Mais ses grandes lignes ont été présentées par François de Rugy le 27 novembre au travers d'un dossier de presse, et les objectifs affichés en matière d'énergies renouvelables sont très ambitieux. Pour atteindre 32% d'énergies vertes dans la consommation énergétique finale et 40% de la production électrique en 2030, il ne faut pas moins que doubler les capacités installées d'ici à 2028, pour une puissance de 102 à 113 gigawatts. Ce qui signifie, pour passer de 8 à 40 GW de solaire en dix ans, multiplier le rythme d'installation par trois. L'accélération nécessaire est un peu moins brutale pour l'éolien terrestre, qui doit passer de 15 à 35 GW d'ici à 2028, soit 2 GW installés par an contre 1,5 GW aujourd'hui.

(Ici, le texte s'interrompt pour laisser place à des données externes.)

-- ==== Sys2Proof/Machine/Flags.lean ====
section
/-! DEFINITION. The status fields' codes (R24, R29, R31, R35, R37) and the two status registers
computed from them (R40, R42). CORE has no condition codes (R38). -/

namespace Sys2Proof.Machine

open Sys2Proof

/-- The code of `enc_phase` (R24). -/
def EncPhase.code : EncPhase → BitVec 2
  | .idle => 0#2
  | .active => 1#2
  | .done => 2#2

/-- The code of `dec_phase` (R31). -/
def DecPhase.code : DecPhase → BitVec 2
  | .idle => 0#2
  | .active => 1#2
  | .doneOk => 2#2
  | .doneErr => 3#2

/-- The code of `dec_err` (R35). -/
def DecErr.code : DecErr → BitVec 2
  | .noError => 0#2
  | .invalidSymbol => 1#2
  | .invalidPadding => 2#2

/-- The code of `enc_fault` (R29, R203). -/
def EncFault.code : EncFault → BitVec 4
  | .noFault => 0#4
  | .illegalCommand => 1#4
  | .sequenceError => 2#4
  | .outputOverflow => 3#4

/-- The code of `dec_fault` (R37, R203). -/
def DecFault.code : DecFault → BitVec 4
  | .noFault => 0#4
  | .illegalCommand => 1#4
  | .sequenceError => 2#4
  | .outputOverflow => 3#4
  | .padUnderflow => 4#4

/-- ENC_STATUS (R40): fault [11:8], mod3 [7:6], pend [5:2], phase [1:0], the rest 0. -/
def encStatus (u : EncUnit) : Word32 :=
  0#20 ++ u.fault.code ++ u.mod3 ++ u.pend ++ u.phase.code

/-- DEC_STATUS (R42): fault [11:8], err [7:6], held [5:2], phase [1:0], the rest 0. -/
def decStatus (u : DecUnit) : Word32 :=
  0#20 ++ u.fault.code ++ u.err.code ++ u.held ++ u.phase.code

end Sys2Proof.Machine
end

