-- ==== Sys2Proof/Machine/Core.lean ====
section
/-! DEFINITION. The machine behind the host's interface. -/

def Sys2Proof.core : Host.Core :=
  { State := Sys2Proof.Machine.State, Fault := Sys2Proof.Machine.Fault,
    Refusal := Sys2Proof.Machine.Refusal, step := Sys2Proof.Machine.step,
    reset := Sys2Proof.Machine.State.reset }
end

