-- ==== Sys2Proof/Laws/Ops.lean ====
section
/-! SUPPORT. One lemma per shared operation that says what it can do: routing to a unit, the tables,
the four datapath blocks, and serving a word or an event. -/

namespace Sys2Proof.Machine.Laws

open Sys2Proof Sys2Proof.Machine

/-! ### The tables -/

theorem rev_alpha (i : Sextet) : rev (alpha i) = .idx i := by
  revert i; decide

theorem rev_padByte : rev Config.padByte = .pad := by decide

/-- Only the alphabet byte of an index is classified as that index. -/
theorem eq_alpha_of_rev {c : Byte} {v : Sextet} (h : rev c = .idx v) : c = alpha v := by
  have key : ∀ c : Byte, (match rev c with | .idx v => c == alpha v | .pad => true | .invalid => true) = true := by
    decide
  have := key c
  rw [h] at this
  simpa using this

theorem isAlphabetByte_alpha (i : Sextet) : isAlphabetByte (alpha i) = true := by
  simp [isAlphabetByte, rev_alpha]

theorem isTextByte_of_isAlphabetByte {c : Byte} (h : isAlphabetByte c = true) : isTextByte c = true := by
  unfold isAlphabetByte at h
  unfold isTextByte
  cases hr : rev c <;> simp_all

theorem isTextByte_padByte : isTextByte Config.padByte = true := by decide

/-! ### Routing to a unit (R205, R206) -/

theorem encCommand_of_fault {body : Params → EncUnit → EncUnit} {s : State} (h : s.enc.fault ≠ .noFault) :
    encCommand body s = s := by simp [encCommand, h]

theorem encCommand_of_noFault {body : Params → EncUnit → EncUnit} {s : State} (h : s.enc.fault = .noFault) :
    encCommand body s = { s with enc := body s.params s.enc } := by simp [encCommand, h]

theorem decCommand_of_fault {body : Params → DecUnit → DecUnit} {s : State} (h : s.dec.fault ≠ .noFault) :
    decCommand body s = s := by simp [decCommand, h]

theorem decCommand_of_noFault {body : Params → DecUnit → DecUnit} {s : State} (h : s.dec.fault = .noFault) :
    decCommand body s = { s with dec := body s.params s.dec } := by simp [decCommand, h]

theorem encCommand_frame (body : Params → EncUnit → EncUnit) (s : State) :
    onlyEncChanged s (encCommand body s) := by
  unfold encCommand onlyEncChanged; split <;> simp

theorem decCommand_frame (body : Params → DecUnit → DecUnit) (s : State) :
    onlyDecChanged s (decCommand body s) := by
  unfold decCommand onlyDecChanged; split <;> simp

/-! ### The datapath blocks -/

/-- What EXTRACT does by the count: two groups, one, or none (R104). -/
theorem extract_eq (u : EncUnit) :
    u.extract = if 6 ≤ u.pend.toNat then
        (if 6 ≤ (u.pend - 6#4).toNat then u.emitGroup.emitGroup else u.emitGroup)
      else u := by
  simp [EncUnit.extract, EncUnit.extractLoop]

/-- EXTRACT's loop has run to its end: fewer than 6 bits are pending (R104). -/
theorem extract_pend_lt (u : EncUnit) : u.extract.pend.toNat < 6 := by
  have key : ∀ p : BitVec 4, (6 ≤ p.toNat → 6 ≤ (p - 6#4).toNat → (p - 6#4 - 6#4).toNat < 6) := by decide
  rw [extract_eq]
  split
  · split
    · exact key _ ‹_› ‹_›
    · simp only [EncUnit.emitGroup_pend]; omega
  · omega

/-- EXTRACT writes only the output, the accumulator and the count (R104). -/
theorem extract_frame (u : EncUnit) :
    u.extract.phase = u.phase ∧ u.extract.mod3 = u.mod3 ∧ u.extract.fault = u.fault := by
  unfold EncUnit.extract
  simp only [EncUnit.extractLoop]
  split <;> (try split) <;> simp

/-- RECON's loop has run to its end: fewer than 8 bits are held (R136). -/
theorem recon_held_lt (u : DecUnit) : u.recon.held.toNat < 8 := by
  obtain ⟨ph, acc, held, out, e, i, f⟩ := u
  have : ∀ p : BitVec 4, (if 8 ≤ p.toNat then p - 8#4 else p).toNat < 8 := by decide
  have h := this held
  simp only [DecUnit.recon, DecUnit.reconLoop, DecUnit.emitByte]
  split <;> simp_all

/-- What RECON does: nothing below 8 held bits, else one byte is output (R136). -/
theorem recon_eq (u : DecUnit) : u.recon = if 8 ≤ u.held.toNat then u.emitByte else u := by
  simp [DecUnit.recon, DecUnit.reconLoop]

/-- Everything PADSTEP can do (R135). -/
theorem padStep_cases (u : DecUnit) :
    (u.held.toNat < 2 ∧ u.padStep = u.raise .padUnderflow)
    ∨ (2 ≤ u.held.toNat ∧ u.padStep = { u with held := u.held - 2#4 }) := by
  unfold DecUnit.padStep
  split
  · exact .inl ⟨‹_›, rfl⟩
  · exact .inr ⟨by omega, rfl⟩

/-- PADCOUNT's three values (R105). -/
theorem padCount_values : padCount 0#2 = 0 ∧ padCount 1#2 = 2 ∧ padCount 2#2 = 1 := by decide

/-! ### Serving a word -/

/-- What a command word does to the encoder: nothing if it is faulted or not selected (R205, R207). -/
def wordEnc (w : Word16) (p : Params) (u : EncUnit) : EncUnit :=
  if u.fault = .noFault then
    match decode w with
    | .illegal .enc _ => u.raise .illegalCommand
    | .command .encInit => encInitBody p u
    | .command (.encByte d) => encByteBody d p u
    | .command .encFinal => encFinalBody p u
    | _ => u
  else u

/-- What a command word does to the decoder. -/
def wordDec (w : Word16) (p : Params) (u : DecUnit) : DecUnit :=
  if u.fault = .noFault then
    match decode w with
    | .illegal .dec _ => u.raise .illegalCommand
    | .command .decInit => decInitBody p u
    | .command (.decChar c) => decCharBody c p u
    | .command .decFinal => decFinalBody p u
    | _ => u
  else u

/-- Every word answers a next state, in which only the two units differ, each by its own function. -/
theorem serveCommand_eq (w : Word16) (s : State) :
    serveCommand w s = .next { s with enc := wordEnc w s.params s.enc, dec := wordDec w s.params s.dec } := by
  unfold serveCommand wordEnc wordDec
  split
  · rename_i i hi
    cases i <;>
      simp only [exec, execEncInit, execEncByte, execEncFinal, execDecInit, execDecChar, execDecFinal,
        encCommand, decCommand, hi] <;> split <;> simp
  · rename_i unit why hi
    cases unit <;> simp only [illegalCommand, encCommand, decCommand, hi] <;> split <;> simp

/-- The unit a decoded word is for is the one bit 10 names (R74). -/
theorem decode_unit (w : Word16) :
    (∀ i, decode w = .command i → i.unit = unitOfWord w)
    ∧ (∀ unit why, decode w = .illegal unit why → unit = unitOfWord w) := by
  unfold decode
  cases hu : unitOfWord w <;>
  · constructor
    · intro i h
      simp only at h
      split at h
      · simp at h
      · split at h
        · split at h <;> simp at h
          subst h; rfl
        · split at h
          · simp at h; subst h; rfl
          · split at h
            · split at h <;> simp at h
              subst h; rfl
            · simp at h
    · intro unit why h
      simp only at h
      repeat' (split at h)
      all_goals simp_all

/-- A word for the decoder leaves the encoder alone. -/
theorem wordEnc_of_dec {w : Word16} (h : unitOfWord w = .dec) (p : Params) (u : EncUnit) : wordEnc w p u = u := by
  have hd := decode_unit w
  unfold wordEnc
  split
  · split <;> first | rfl | simp_all [Instr.unit]
  · rfl

/-- A word for the encoder leaves the decoder alone. -/
theorem wordDec_of_enc {w : Word16} (h : unitOfWord w = .enc) (p : Params) (u : DecUnit) : wordDec w p u = u := by
  have hd := decode_unit w
  unfold wordDec
  split
  · split <;> first | rfl | simp_all [Instr.unit]
  · rfl

theorem wordEnc_of_fault {w : Word16} {p : Params} {u : EncUnit} (h : u.fault ≠ .noFault) : wordEnc w p u = u := by
  simp [wordEnc, h]

theorem wordDec_of_fault {w : Word16} {p : Params} {u : DecUnit} (h : u.fault ≠ .noFault) : wordDec w p u = u := by
  simp [wordDec, h]

/-! ### Serving an event -/

/-- A step serves the oldest pending event. -/
theorem step_cons (e : HostEvent) (rest : List HostEvent) (s : State) (h : s.host = e :: rest) :
    step s = serveEvent e { s with host := rest } := by
  simp [step, serveNext, h]

theorem step_nil (s : State) (h : s.host = []) : step s = .next s := by
  simp [step, serveNext, h]

/-- Every step answers a next state: one of five cases. -/
theorem step_cases (s : State) :
    (s.host = [] ∧ step s = .next s)
    ∨ (∃ w rest, s.host = .command w :: rest ∧ step s = .next
        { s with enc := wordEnc w s.params s.enc, dec := wordDec w s.params s.dec, host := rest })
    ∨ (∃ a rest, s.host = .read a :: rest ∧ step s = .next
        { s with host := rest, answers := s.answers ++ [(a, portRead { s with host := rest } a)] })
    ∨ (∃ rest, s.host = .reset :: rest ∧ step s = .next
        { s with enc := EncUnit.reset, dec := DecUnit.reset, host := rest })
    ∨ (∃ w rest, s.host = .commandWithReset w :: rest ∧ step s = .next
        { s with enc := wordEnc w s.params s.enc, dec := wordDec w s.params s.dec, host := .reset :: rest }) := by
  match hh : s.host with
  | [] => exact .inl ⟨rfl, step_nil s hh⟩
  | .command w :: rest =>
    exact .inr (.inl ⟨w, rest, rfl, by rw [step_cons _ _ _ hh]; simp [serveEvent, serveCommand_eq]⟩)
  | .read a :: rest =>
    exact .inr (.inr (.inl ⟨a, rest, rfl, by rw [step_cons _ _ _ hh]; simp [serveEvent, answerRead]⟩))
  | .reset :: rest =>
    exact .inr (.inr (.inr (.inl ⟨rest, rfl, by rw [step_cons _ _ _ hh]; simp [serveEvent, resetUnits]⟩)))
  | .commandWithReset w :: rest =>
    exact .inr (.inr (.inr (.inr ⟨w, rest, rfl, by rw [step_cons _ _ _ hh]; simp [serveEvent, serveCommand_eq]⟩)))

end Sys2Proof.Machine.Laws
end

Pour l'heure, la France ne se situe même pas sur la trajectoire qui lui permettrait d'honorer son engagement de 23% du mix en 2020. Au mieux, on devrait taquiner les 18% ou 19%. C'est dire l'ampleur du chemin à parcourir... Or, tout en se réjouissant « d'une trajectoire claire » pour une « véritable montée en puissance des renouvelables », le syndicat des énergies renouvelables (SER) se désole que certaines technologies (biomasse, hydrolien, éolien flottant) fassent figure de parents pauvres, et regrette un manque de précision quant aux moyens disponibles pour atteindre ces objectifs.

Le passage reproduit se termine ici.